Animal Demography Unit
- Motto: To contribute to the understanding of animal populations, especially population dynamics, and thus provide input to their conservation.
- Established: 1991
- Director: Emeritus Professor Les Underhill
- Location: Cape Town, Western Cape, South Africa
- Website: adu.org.za/about.php

= Animal Demography Unit =

Research unit of the University of Cape Town

The Animal Demography Unit (ADU) is a formally recognized research unit of the University of Cape Town (UCT) located within the Department of Biological Sciences of UCT. (The Department of Biological Sciences was formed from the merger of the Department of Botany and the Department of Zoology at the start of the 2013 academic year). The Animal Demography Unit, popularly known as the ADU, was responsible for the management of the First and Second Southern African Bird Atlas Projects SABAP1 and SABAP2. The unit has submitted over eight million georeferenced biodiversity records to GBIF.

==History==
The Animal Demography Unit (formerly the Avian Demography Unit), or ADU as it is mostly known in the vernacular, is a research unit of the University of Cape Town. Initially it was built on the nucleus of the South African Bird Ringing Unit (SAFRING) and the Southern African Bird Atlas Project (SABAP). The ADU was established in December 1991 within the Department of Statistical Sciences at the University of Cape Town. Over the years, the ADU has grown far beyond its starting point.
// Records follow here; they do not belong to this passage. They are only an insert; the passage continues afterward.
/-- FINISH (R385). -/
def execFinish (who : Requester) (session : Nat) (msg chain : List Byte) (s : State) : Host.Outcome State Fault Refusal :=
  .next (s.onFinish who session msg chain)

/-- Does a session carry messages: after a mutually authenticated FINISH nothing until the requester's block verifies (R388). -/
def Session.carries (x : Session) : Bool := x.finished && (! x.mutualAuth || x.cosigDone)

/-- END_SESSION. -/
def State.onEndSession (s : State) (who : Requester) (id : Nat) (m : List Byte) : State :=
  let w : Requester := { who with authorised := true }
  s.spdmRequest w 3 m fun s => s.inSession w id Session.carries fun _ => (s.spdmSend w (spdmMsg 0x6C 0 0 [])).closeSession id

/-- END_SESSION (R391). -/
def execEndSession (who : Requester) (session : Nat) (msg : List Byte) (s : State) : Host.Outcome State Fault Refusal :=
  .next (s.onEndSession who session msg)

/-! ## GET_COSIG and PUSH_COSIG (R388) -/

/-- Is a message one of R388's: VENDOR_DEFINED_REQUEST under the IANA StandardID and the enterprise number, whose payload begins with an
operation. -/
def cosigForm (m : List Byte) (op : Nat) : Bool :=
  spdmField m 1 1 == 0xFE && spdmField m 4 2 == 4 && spdmField m 6 1 == 4 && spdmField m 7 4 == 101182
  && m.length == 13 + spdmField m 11 2 && spdmField m 13 1 == op

/-- A VENDOR_DEFINED message with a payload. -/
def vendorMsg (code : Nat) (payload : List Byte) : List Byte :=
  spdmMsg code 0 0 (leBytes 2 4 ++ [4] ++ leBytes 4 101182 ++ leBytes 2 payload.length ++ payload)

/-- GET_COSIG: in its turn only. -/
def State.onGetCosig (s : State) (who : Requester) (m : List Byte) : State :=
  let turn := (s.conn who.endpoint).cosigKind
  let kind := spdmField m 14 1
  s.spdmRequest who 3 m fun s =>
    if s.dev.form = .tamper then s.spdmError who .unspecified
    else if ! cosigForm m 1 then s.spdmError who .invalidRequest
    else if (kind = 1 ∨ kind = 2) ∧ turn = some kind then
      s.spdmLong who (vendorMsg 0x7E ([0x81, BitVec.ofNat 8 kind] ++ (s.conn who.endpoint).cosig))
    else s.spdmError who .unexpectedRequest

/-- GET_COSIG (R388). -/
def execGetCosig (who : Requester) (msg : List Byte) (s : State) : Host.Outcome State Fault Refusal := .next (s.onGetCosig who msg)

/-- Does the other side's block of a kind verify under its certificate's key over a message hash (R387, R388). -/
def cosigOk (certs : List (List Byte)) (key kind : Nat) (hash b : List Byte) : Bool :=
  b.length == 4683 && b.take 56 == cosigBlock key kind hash []
  && mlVerify (certMlKey (chainLeaf certs)) (ascii "GV-COSIG") (cosignedText kind hash) (b.drop 56)

/-- PUSH_COSIG: the requester's block in a mutually authenticated session; a failure ends the session. The turn of kind 2 stands past it
(DESIGN CHOICE, log entry 45). -/
def State.onPushCosig (s : State) (who : Requester) (id : Nat) (m : List Byte) : State :=
  let e := who.endpoint
  let turn := (s.conn e).cosigKind
  let w : Requester := { who with authorised := true }
  s.spdmRequest w 3 m fun s => s.inSession w id (fun x => x.finished && x.mutualAuth && ! x.cosigDone) fun x =>
    if cosigForm m 2 && spdmField m 14 1 == 3 && cosigOk x.peer 2 3 x.finHash (m.drop 15) then
      let s := s.updSession id fun x => { x with cosigDone := true, lastMsg := s.time }
      (s.updConn e fun c => { c with cosigKind := turn }).spdmSend w (vendorMsg 0x7E [0x82, 3])
    else (s.closeSession id).spdmError who .unspecified

/-- PUSH_COSIG (R388, R392). -/
def execPushCosig (who : Requester) (session : Nat) (msg : List Byte) (s : State) : Host.Outcome State Fault Refusal :=
  .next (s.onPushCosig who session msg)

/-! ## Chunks (R385) -/

/-- A whole request that came in chunks: the answer to the command it spells. -/
def State.onLargeRequest (s : State) (who : Requester) (m : List Byte) : State :=
  let id := ((s.spdm.sessions.find? fun x => x.endpoint == who.endpoint).map fun x => x.id).getD 0
  match spdmField m 1 1 with
  | 0x81 => s.onGetDigests who m
  | 0x82 => s.onGetCertificate who m
  | 0x83 => s.onChallenge who m
  | 0xE0 => s.onGetMeasurements who m
  | 0xE3 => s.onNegotiate who m
  | 0xE4 => s.onKeyExchange who m
  | 0xEC => s.onEndSession who id m
  | 0xFE => if cosigForm m 2 then s.onPushCosig who id m else s.onGetCosig who m
  | _ => s.onUnsupported who m

/-- The chunk that a CHUNK_SEND carries; none where its number, its size or the whole's length does not fit. -/
def chunkOf (c : SpdmConn) (m : List Byte) : Option (List Byte) :=
  let q := spdmField m 4 2
  let head := if q = 0 then 16 else 12
  let data := m.drop head
  let all := (if q = 0 then [] else c.inChunks) ++ data
  if dataTransfer < m.length ∨ m.length < head ∨ spdmField m 8 4 ≠ data.length ∨ (q ≠ 0 ∧ q ≠ c.inSeq) ∨ maxSpdmMsg < all.length then none
  else some all

/-- CHUNK_SEND: the answer to the whole request goes out in the acknowledgement of its last chunk. -/
def State.onChunkSend (s : State) (who : Requester) (m : List Byte) : State :=
  let e := who.endpoint
  let turn := (s.conn e).cosigKind
  let q := spdmField m 4 2
  let h := spdmField m 3 1
  s.spdmRequest who 2 m fun s =>
    match chunkOf (s.conn e) m with
    | none => (s.updConn e fun c => { c with inChunks := [], inSeq := 0 }).spdmError who .invalidRequest
    | some all =>
      if (spdmField m 2 1).testBit 0 then
        (s.updConn e fun c => { c with inChunks := [], inSeq := 0, ack := some (BitVec.ofNat 8 h, q), cosigKind := turn }).onLargeRequest who all
      else
        (s.updConn e fun c => { c with inChunks := all, inSeq := q + 1, cosigKind := turn }).spdmSend who (spdmMsg 0x05 0 h (leBytes 2 q))

/-- CHUNK_SEND (R385). -/
def execChunkSend (who : Requester) (msg : List Byte) (s : State) : Host.Outcome State Fault Refusal := .next (s.onChunkSend who msg)

/-- CHUNK_RESPONSE: the next chunk of a long response; the first tells its whole length. -/
def chunkResponse (c : SpdmConn) (h : Nat) : List Byte :=
  let first := if c.chunkSeq = 0 then leBytes 4 c.chunks.length else []
  let data := (c.chunks.drop c.chunkDone).take (min dataTransfer c.peerSize - 12 - first.length)
  let last := c.chunks.length ≤ c.chunkDone + data.length
  spdmMsg 0x06 (if last then 1 else 0) h (leBytes 2 c.chunkSeq ++ [0, 0] ++ leBytes 4 data.length ++ first ++ data)

/-- A chunk of a long response has gone. -/
def SpdmConn.chunkGone (c : SpdmConn) : SpdmConn :=
  let n := c.chunkDone + (min dataTransfer c.peerSize - 12 - if c.chunkSeq = 0 then 4 else 0)
  if c.chunks.length ≤ n then { c with chunks := [], chunkDone := 0, chunkSeq := 0 }
  else { c with chunkDone := n, chunkSeq := c.chunkSeq + 1 }

/-- CHUNK_GET. -/
def State.onChunkGet (s : State) (who : Requester) (m : List Byte) : State :=
  let e := who.endpoint
  s.spdmRequest who 2 m fun s =>
    let c := s.conn e
    if c.chunks.isEmpty then s.spdmError who .unexpectedRequest
    else if spdmField m 3 1 ≠ 0 ∨ spdmField m 4 2 ≠ c.chunkSeq then s.spdmError who .invalidRequest
    else (s.updConn e SpdmConn.chunkGone).spdmSend who (chunkResponse c 0)

/-- CHUNK_GET (R385). -/
def execChunkGet (who : Requester) (msg : List Byte) (s : State) : Host.Outcome State Fault Refusal := .next (s.onChunkGet who msg)

/-! ## Secured records (R525) and idle sessions -/

/-- A session ends for a record that does not stand or for its idle time; on the port with SPI_SESSION_END (R525, R529). -/
def State.sessionFails (s : State) (x : Session) (c : Code) : State :=
  let s := s.closeSession x.id
  if x.endpoint = secureEndpoint then s.raiseLog1 1399 0 [(4, x.id), (1, c.num)] else s

/-- The record that arrives: on the port the message that SECURE_FRAME holds (R524). -/
def State.recordArrived (s : State) (e : Nat) (record : List Byte) : List Byte :=
  if e = secureEndpoint then
    match s.spi.sent with
    | some (b :: m) => if b = 0x06 then m else []
    | _ => []
  else record

/-- A record of an endpoint (R525): one whose tag and number stand counts, and its message, of type 0x05 or 0x7E, follows as the command
that it spells (log entry 44); another type is dropped with BAD_RANGE; a record that does not stand is dropped with VERIFY_FAIL and its
session ends. -/
def State.securedRecord (s : State) (e : Nat) (r : List Byte) : State :=
  match s.session (leNat (r.take 4)) with
  | none => s
  | some x =>
    if x.endpoint ≠ e then s
    else match (if leNat ((r.drop 4).take 8) = x.rxSeq then s.recordIn x r else none) with
      | none => (s.answer .verifyFail).sessionFails x .verifyFail
      | some m =>
        let s := s.updSession x.id fun x => { x with rxSeq := x.rxSeq + 1, lastMsg := s.time }
        if m.headD 0 = 0x05 ∨ m.headD 0 = 0x7E then s else s.answer .badRange

/-- SECURED_RECORD (R525). -/
def execSecuredRecord (endpoint : Nat) (record : List Byte) (s : State) : Host.Outcome State Fault Refusal :=
  let r := s.recordArrived endpoint record
  let s := if endpoint = secureEndpoint then { s with spi := { s.spi with sent := none } } else s
  .next (s.securedRecord endpoint r)

/-- SESSION_IDLE_EXPIRED (R391): `session_idle_s` without a message. -/
def execSessionIdleExpired (session : Nat) (s : State) : Host.Outcome State Fault Refusal :=
  .next (match s.session session with
    | none => s
    | some x => (s.advanceTo (x.lastMsg + s.pnat 0x0602 2 900 * secNs)).sessionFails x .ok)

end Sys2Proof.Machine
end

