-- ==== Sys2Proof/Machine/Probe.lean ====
section
/-!
DEFINITION. Probing (R61, R63-R67): the steps of an attempt, what follows it, the selection of the flash-side mode, the re-check of
a calibration, and the sensing of the IO supplies.
-/
namespace Sys2Proof.Machine

/-! ## The flash-side mode (R65) -/

/-- The highest clock of a mode on the flash side (R62). -/
def FlashMode.tableClk : FlashMode → FlashClk
  | .m8D => .c200
  | _ => .c133

/-- Does R62's table permit a mode at the sensed flash-side supply. -/
def FlashMode.permitted (m : FlashMode) (io : IoSupply) : Bool := m != .m8D || io == .v18

/-- The lower of two clocks. -/
def FlashClk.least (a b : FlashClk) : FlashClk := if a.num ≤ b.num then a else b

/-- The data rate of a mode at a clock, in units of a sixth of a Mbit per second (R65). -/
def FlashMode.rate (m : FlashMode) (c : FlashClk) : Nat := m.dataLanes * c.mhz6 * (if m = .m8D then 2 else 1)

/-- The rank of a mode at a clock: data rate, then lanes of command and address, then the later row (R65). -/
def FlashMode.rank (m : FlashMode) (c : FlashClk) : Nat := (m.rate c * 64 + m.headLanes) * 8 + m.num

/-- The candidate modes, each at its highest allowed clock (R65). -/
def flashCandidates (ms : List ModeEntry) (limit : FlashClk) (io : IoSupply) : List ModeEntry :=
  (ms.filter fun e => e.mode.permitted io).map fun e => ⟨e.mode, (e.mode.tableClk.least limit).least e.clk⟩

/-- The higher ranked of two candidates. -/
def betterMode (best : ModeEntry) (e : ModeEntry) : ModeEntry := if best.mode.rank best.clk < e.mode.rank e.clk then e else best

/-- The mode selected for the first attempt (R65): 1-1-1 at 25 MHz where no candidate is left. -/
def selectMode (ms : List ModeEntry) (limit : FlashClk) (io : IoSupply) : ModeEntry :=
  match flashCandidates ms limit io with
  | [] => ⟨.m111, .c25⟩
  | e :: es => es.foldl betterMode e

/-- The slowest mode that the SFDP lists (R64), ranked at one clock. -/
def slowestMode (ms : List ModeEntry) : FlashMode :=
  match ms with
  | [] => .m111
  | e :: es => es.foldl (fun b x => if x.mode.rank .c25 < b.rank .c25 then x.mode else b) e.mode

/-- The mode and clock of an attempt (R64, R65); the third attempt's slowest mode is of those that the supply permits (R62). -/
def attemptMode (ms : List ModeEntry) (limit : FlashClk) (io : IoSupply) (attempt : Nat) : ModeEntry :=
  let first := selectMode ms limit io
  match attempt with
  | 1 => first
  | 2 => ⟨first.mode, first.clk.lower⟩
  | _ => ⟨slowestMode (ms.filter fun e => e.mode.permitted io), FlashClk.least .c66 limit⟩

/-! ## Steps -/

/-- The channel whose probe goes on now: chip select 0's before chip select 1's (R63), one under way outside PROBING at once; none while
a fill of the other chip select is under way, which began first (R140). -/
def State.probeTurn (s : State) (c : ChanId) : Bool :=
  (c.val % 2 == 0 || (s.chan c).state != .probing || (s.chan c.sibling).state != .probing) && ! (s.chan c.sibling).fillRuns

/-- Puts a probe at a step. -/
def Chan.atStep (ch : Chan) (n : Nat) : Chan := { ch with probe := ch.probe.map fun p => { p with step := n } }

/-- The step at which an attempt waits for its result to be acted on. -/
def probeEnd : Nat := 8

/-- An attempt ends with a cause (R64). -/
def Chan.attemptEnds (ch : Chan) (cause : Nat) : Chan :=
  let n := (ch.probe.map fun p => p.attempt).getD 1
  { ch.atStep probeEnd with cal := { ch.cal with cause := cause, attempts := n } }

/-- Step 3 (R63, R64): ID bytes that differ end the attempt, an ID of all 0x00 or all 0xFF the probe. -/
def Chan.stepId (ch : Chan) (a b : List Byte) : Chan :=
  let ch := { ch with idBytes := a.take 6 }
  if a ≠ b then ch.attemptEnds 1
  else if (a.all fun x => x == 0) ∨ (a.all fun x => x == 0xFF) then ch.attemptEnds 4
  else if ch.info.isNone then ch.atStep 4 else ch.atStep 5

/-- Step 4 (R64): the SFDP captured; no signature and no override end the attempt. -/
def Chan.stepSfdp (ch : Chan) (signature : Bool) (raw : List Byte) (info : SfdpInfo) : Chan :=
  let ch := { ch with rawSfdp := raw.take 4096 }
  if ! signature ∧ ! ch.desc.sfdpOverride then ch.attemptEnds 2
  else ({ ch with info := some info }).atStep 5

/-- Step 6 (R65): the flash-side mode of the attempt. -/
def Chan.stepMode (ch : Chan) (io : IoSupply) : Chan :=
  let ms := (ch.info.map fun i => i.modes).getD []
  let n := (ch.probe.map fun p => p.attempt).getD 1
  let e := attemptMode ms (FlashClk.ofCode ch.desc.flashSckMax) io n
  ({ ch with mode := e.mode, clk := e.clk, probe := ch.probe.map fun (p : Probe) => { p with mode := e.mode, clk := e.clk } }).atStep 7

/-- A run of codes: where it begins and how many it has. -/
structure CodeRun where
  first : Nat
  length : Nat
  deriving DecidableEq, Repr

/-- The longest run of passing codes among the first `n` (R66), the earliest of equals: the run that ends here and the longest so far. -/
def longestRun (p : Nat → Bool) : Nat → CodeRun × CodeRun
  | 0 => (⟨0, 0⟩, ⟨0, 0⟩)
  | n + 1 =>
    let r := longestRun p n
    let here : CodeRun := if p n then (if r.1.length = 0 then ⟨n, 1⟩ else ⟨r.1.first, r.1.length + 1⟩) else ⟨0, 0⟩
    (here, if r.2.length < here.length then here else r.2)

/-- The longest run of a sweep's 256 codes (R66). -/
def sweepRun (v : BitVec 256) : CodeRun := (longestRun (fun i => v.getLsbD i) 256).2

/-- The centre of a run (R66), of an even run the lower of its two middle codes (DESIGN CHOICE, log entry 132). -/
def CodeRun.centre (r : CodeRun) : Nat := r.first + (r.length - 1) / 2

/-- The trim of a lane (R66): towards the centre of the lane's own window, by at most 4 codes, as a signed field of 4 bits (R86). -/
def laneTrim (delay : Nat) (lane : BitVec 256) : Nat :=
  let r := sweepRun lane
  if r.length = 0 then 0
  else if delay ≤ r.centre then min 4 (r.centre - delay) else (16 - min 4 (delay - r.centre)) % 16

/-- TRIM_CSk: lane k in bits [4k+3:4k] (R86). -/
def trimWord (delay : Nat) (lanes : List (BitVec 256)) : Word :=
  BitVec.ofNat 32 ((lanes.take 8).zipIdx.foldl (fun n x => n + laneTrim delay x.1 * 16 ^ x.2) 0)

/-- The result of a sweep in the registers (R66, R86): the window, the flight time, the delay at the window's centre, the lane trims. -/
def Chan.calibrated (ch : Chan) (passing : BitVec 256) (lanes : List (BitVec 256)) (flight : Nat) : Chan :=
  let r := sweepRun passing
  { ch with cal := { ch.cal with window := r.length, flight := flight, delay := r.centre }, trim := trimWord r.centre lanes }

/-- Step 7 (R66): the calibration sweep; a window below the minimum ends the attempt with cause 3. -/
def Chan.stepCal (ch : Chan) (passing : BitVec 256) (lanes : List (BitVec 256)) (flight : Nat) : Chan :=
  (ch.calibrated passing lanes flight).attemptEnds (if ch.clk.minWindow ≤ (sweepRun passing).length then 0 else 3)

/-- A re-calibration after a re-check (R67), outside PROBING: below the minimum the sweep runs again at the next lower clock. -/
def Chan.recal (ch : Chan) (passing : BitVec 256) (lanes : List (BitVec 256)) (flight : Nat) : Chan :=
  let ok := decide (ch.clk.minWindow ≤ (sweepRun passing).length)
  let ch := ch.calibrated passing lanes flight
  let ch := { ch with cal := { ch.cal with valid := ok } }
  if ok ∨ ch.clk = .c25 then { ch with probe := none } else { ch with clk := ch.clk.lower }

/-- What a completed step leaves of the channel; a result that is not the step's own changes nothing. -/
def Chan.probeStep (ch : Chan) (step : Nat) (io : IoSupply) (r : ProbeResult) : Chan :=
  match step, r with
  | 1, .reset => ch.atStep 2
  | 2, .softReset => ch.atStep 3
  | 3, .readId a b => ch.stepId a b
  | 4, .readSfdp sig raw info => ch.stepSfdp sig raw info
  | 5, .readStatus regs => ({ ch with regs := regs }).atStep 6
  | 6, .switchMode => ch.stepMode io
  | 7, .calibrate p l f => if ch.state = .probing then ch.stepCal p l f else ch.recal p l f
  | _, _ => ch

/-- A probe step completes (R63), once it is the channel's turn and nothing of higher rank holds the port's flash side (R140); step 1
serves both chip selects. -/
def State.probeStepDone (s : State) (c : ChanId) (r : ProbeResult) : State :=
  match (s.chan c).probe with
  | none => s
  | some p =>
    if ! s.probeTurn c ∨ s.higherWaits c.port 3 ∨ (s.chan c).gaveUp then s
    else
      let io := (s.port c.port).flashIo
      let s := s.updChan c fun ch => ch.probeStep p.step io r
      if p.step = 1 ∧ r = .reset then
        s.updChan c.sibling fun o => if o.state = .probing ∧ (o.probe.map fun q => q.step) = some 1 then o.atStep 2 else o
      else s

/-- PROBE_STEP_DONE (R63). -/
def execProbeStepDone (c : ChanId) (r : ProbeResult) (s : State) : Host.Outcome State Fault Refusal := .next (s.probeStepDone c r)

/-- The end of a probe that found no part or failed three times (R64). -/
def State.probeFailed (s : State) (c : ChanId) : State :=
  (s.toAbsent c).raiseLog (portEvent c.port (2 + c.cs.val)) [(1, c.val), (1, (s.chan c).cal.cause)]

/-- A probe passes (R41): FILLING where the descriptor names a manifest, else HELD. -/
def State.probePassed (s : State) (c : ChanId) : State :=
  let s := s.updChan c fun ch => { ch with cal := { ch.cal with valid := true }, probe := none }
  let s := s.raiseLog (portEvent c.port c.cs.val) [(1, c.val)]
  if (s.chan c).desc.manifestRef ≠ 0 then s.startFill c else s.setChan c .held

/-- The result of an attempt is acted on (R64). -/
def State.probeAttemptDone (s : State) (c : ChanId) : State :=
  match (s.chan c).probe with
  | none => s
  | some p =>
    if p.step ≠ probeEnd then s
    else match (s.chan c).cal.cause with
      | 0 => s.probePassed c
      | 4 => s.probeFailed c
      | _ =>
        if 3 ≤ p.attempt then s.probeFailed c
        else s.updChan c fun ch => { ch with probe := some { p with attempt := p.attempt + 1, step := 2 } }

/-- PROBE_ATTEMPT_DONE (R64). -/
def execProbeAttemptDone (c : ChanId) (s : State) : Host.Outcome State Fault Refusal := .next (s.probeAttemptDone c)

/-! ## The re-check (R67) -/

/-- The distance of two codes. -/
def codeDiff (a b : Nat) : Nat := if a ≤ b then b - a else a - b

/-- Is the flash side of the channel's port idle for its lowest priority (R140). -/
def State.flashIdle (s : State) (c : ChanId) : Bool :=
  let busy (ch : Chan) : Bool := ch.probe.isSome || ch.fillRuns || ch.op.isSome || ch.inner.isSome || ch.repair.isSome || ch.gaveUp
  ! busy (s.chan c) && ! busy (s.chan c.sibling) && ! s.higherWaits c.port 6

/-- The run of the re-check (R67): bit i of the result is the code that lies i above 8 below the present delay. -/
def recheckRun (passing : BitVec 17) : CodeRun := (longestRun (fun i => passing.getLsbD i) 17).2

/-- The re-check's result (R67). The window of CAL_CSk takes the run that the 17 codes show, and a run below the minimum at 25 MHz, where
no lower clock is left, is recalibrated at 25 MHz, with CAL_DRIFT as at any clock (DESIGN CHOICE, log entry 133). -/
def State.calRecheck (s : State) (c : ChanId) (passing : BitVec 17) : State :=
  let ch := s.chan c
  let r := recheckRun passing
  let centre := ch.cal.delay + r.centre - 8
  let drift (s : State) : State := s.raiseLog (portEvent c.port (4 + c.cs.val)) [(1, c.val), (1, centre)]
  if ! (s.dev.mode == .guard || s.dev.mode == .update) ∨ ! ch.cal.valid ∨ ! s.flashIdle c then s
  else if r.length < ch.clk.minWindow then
    drift (s.updChan c fun ch =>
      { ch with cal := { ch.cal with valid := false }, clk := ch.clk.lower,
                probe := some ⟨ch.cal.attempts, 7, ch.mode, ch.clk.lower⟩ })
  else
    let s := s.updChan c fun ch => { ch with cal := { ch.cal with window := r.length, delay := centre } }
    if 4 ≤ codeDiff ch.cal.delay centre then drift s else s

/-- CALIBRATION_RECHECK (R67). -/
def execCalibrationRecheck (c : ChanId) (passing : BitVec 17) (s : State) : Host.Outcome State Fault Refusal :=
  .next (s.calRecheck c passing)

/-! ## IO supplies (R61) -/

/-- The ports of a bank. -/
def bankPorts (b : Fin 4) : List PortId := (List.finRange 32).filter fun p => p.bank == b

/-- The channels of a bank. -/
def bankChans (b : Fin 4) : List ChanId := (List.finRange 64).filter fun c => c.port.bank == b

/-- One port takes the sensed level; outside both windows its sticky flag sets and PORTnn_IO_SUPPLY is raised. R87 has the record name the
chip select concerned: a supply concerns both, and here it names 2 for the flash side and 3 for the host side (DESIGN CHOICE, log
entry 131). -/
def State.portSupply (s : State) (hostSide : Bool) (l : IoSupply) (p : PortId) : State :=
  let s := s.updPort p fun q => if hostSide then { q with hostIo := l } else { q with flashIo := l }
  if l = .outside then
    (s.updPort p fun q => { q with sticky := putBit q.sticky 7 true }).raiseLog (portEvent p 27) [(1, 2 + b2n hostSide)]
  else s

/-- A bank's supply is sensed (R61): channels may probe once both sides are in a window, and are ABSENT outside it. -/
def State.ioSupply (s : State) (b : Fin 4) (hostSide : Bool) (l : IoSupply) : State :=
  if ! s.domOn ((if hostSide then 15 else 16) + 2 * b.val) then s
  else
    let s := (bankPorts b).foldl (State.portSupply · hostSide l) s
    (bankChans b).foldl (fun s c => if l.inWindow then s.probeIfReady c else if l = .outside then s.toAbsent c else s) s

/-- IO_SUPPLY_SENSED (R61). -/
def execIoSupplySensed (bank : Fin 4) (hostSide : Bool) (level : IoSupply) (s : State) : Host.Outcome State Fault Refusal :=
  .next (s.ioSupply bank hostSide level)

end Sys2Proof.Machine
end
The concept on which the ADU is based can be traced back to 1983, when a workshop was held in Johannesburg on the establishment of a Bird Populations Data Bank for South Africa. This workshop was held in conjunction with a "Birds and Man" symposium which had been organised by the Southern African Ornithological Society (now BirdLife South Africa).

The ADU has continued to be closely associated with BirdLife South Africa. and has a formal partnership relationship with that organization, with the objective of fostering the development of further ornithological projects. This close association is appropriate because much of the research of the ADU continues to focus on large scale demographic studies in which participation by amateurs is a vital element.

Over the past years, the ADU has expanded the range of projects for which it is responsible. This website provides information on them, and the people who undertake them.